On June 21, 1969, Republic Act No. 5554 was enacted, amending RA 4734, and creating the municipality of Cabarroguis (now the provincial capital town), which was taken from portions of Diffun, Saguday, and Aglipay.

=== Martial law era ===

==== Social Unrest in the early 1970s ====
The closing months of the first term of President Ferdinand Marcos marked a period of turmoil and change in the Philippines, as well as in the localities which would later become the Province of Quirino. During his bid to be the first Philippine president to be re-elected for a second term, Ferdinand Marcos launched an unprecedented number of public works projects that caused the Philippine economy to take a sudden downwards turn known as the 1969 Philippine balance of payments crisis, which led to a period of economic difficulty and social unrest.
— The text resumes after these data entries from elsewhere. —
-- ==== Sys2Proof/Word.lean ====
section
/-! DEFINITION. The values the block computes with, at the widths of 00_scope.md section 6: memory bytes
and general registers are 8 bits, I, pc, stack entries and instruction words are 16 bits, an
address literal is 12 bits, and a register selector is one of sixteen. -/
namespace Sys2Proof

/-- A memory byte or the contents of a general register (00_scope.md section 6). -/
abbrev Byte := BitVec 8

/-- A 16-bit value: an instruction word, I, pc or a stack entry (00_scope.md section 6). -/
abbrev Word := BitVec 16

/-- The address literal NNN (30_encoding.md R72). -/
abbrev Addr12 := BitVec 12

/-- The row count N of DXYN (30_encoding.md R72). -/
abbrev Rows := BitVec 4

/-- A register selector: field value k selects Vk (10_state.md R20). -/
abbrev Reg := Fin 16

end Sys2Proof
end

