-- ==== Sys2Proof/Machine/Dispatch.lean ====
section
/-! DEFINITION. `exec`: one arm per constructor of `Instr`, each a direct call of its meaning. -/
namespace Sys2Proof.Machine

-- Execute (40_engine.md R103): the state is the one whose inputs have been sampled.
def exec (i : Instr) (s : State) : Host.Outcome State Fault Refusal :=
  match i with
  | .sys nnn => Sys2Proof.Machine.execSys nnn s
  | .cls => Sys2Proof.Machine.execCls s
  | .ret => Sys2Proof.Machine.execRet s
  | .jp nnn => Sys2Proof.Machine.execJp nnn s
  | .call nnn => Sys2Proof.Machine.execCall nnn s
  | .seImm x nn => Sys2Proof.Machine.execSeImm x nn s
  | .sneImm x nn => Sys2Proof.Machine.execSneImm x nn s
  | .seReg x y => Sys2Proof.Machine.execSeReg x y s
  | .ldImm x nn => Sys2Proof.Machine.execLdImm x nn s
  | .addImm x nn => Sys2Proof.Machine.execAddImm x nn s
  | .ldReg x y => Sys2Proof.Machine.execLdReg x y s
  | .orReg x y => Sys2Proof.Machine.execOrReg x y s
  | .andReg x y => Sys2Proof.Machine.execAndReg x y s
  | .xorReg x y => Sys2Proof.Machine.execXorReg x y s
  | .addReg x y => Sys2Proof.Machine.execAddReg x y s
  | .subReg x y => Sys2Proof.Machine.execSubReg x y s
  | .shr x y => Sys2Proof.Machine.execShr x y s
  | .subnReg x y => Sys2Proof.Machine.execSubnReg x y s
  | .shl x y => Sys2Proof.Machine.execShl x y s
  | .sneReg x y => Sys2Proof.Machine.execSneReg x y s
  | .ldI nnn => Sys2Proof.Machine.execLdI nnn s
  | .jpV0 nnn => Sys2Proof.Machine.execJpV0 nnn s
  | .rnd x nn => Sys2Proof.Machine.execRnd x nn s
  | .drw x y n => Sys2Proof.Machine.execDrw x y n s
  | .skp x => Sys2Proof.Machine.execSkp x s
  | .sknp x => Sys2Proof.Machine.execSknp x s
  | .ldXDt x => Sys2Proof.Machine.execLdXDt x s
  | .ldXK x => Sys2Proof.Machine.execLdXK x s
  | .ldDtX x => Sys2Proof.Machine.execLdDtX x s
  | .ldStX x => Sys2Proof.Machine.execLdStX x s
  | .addIX x => Sys2Proof.Machine.execAddIX x s
  | .ldFX x => Sys2Proof.Machine.execLdFX x s
  | .ldBX x => Sys2Proof.Machine.execLdBX x s
  | .ldMemX x => Sys2Proof.Machine.execLdMemX x s
  | .ldXMem x => Sys2Proof.Machine.execLdXMem x s

end Sys2Proof.Machine
end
==== Proclamation of Martial Law (1971-1981) ====
With only a year left in his last constitutionally allowed term as president, Ferdinand Marcos placed the Philippines under martial law in September 1972 and thus retained the position for fourteen more years as a dictator. This period in Philippine history is remembered for the Marcos administration's record of human rights abuses, particularly targeting political opponents, student activists, journalists, religious workers, farmers, and others who fought against the Marcos dictatorship.

In Quirino, one of the most significant events of this period were the logging concessions in the areas of the Sierra Madre region awarded to various Marcos cronies, which marked the beginning of widespread deforestation and other environmental problems in the province.

=== Establishment of Quirino as a separate province (1971-1972) ===
Despite so much social unrest happening at this time, this was the period in which the efforts of Quirino's legislators finally managed to see its establishment as a separate province.

==== Passage of Republic Act No. 6394 ====
Republic Act No. 6394, authored by then-Congressman Leonardo B. Perez (Nueva Vizcaya–Lone), was passed on September 10, 1971, further amending RA 5554 and separating the sub-province of Quirino from its mother province, Nueva Vizcaya, constituting it into a regular province.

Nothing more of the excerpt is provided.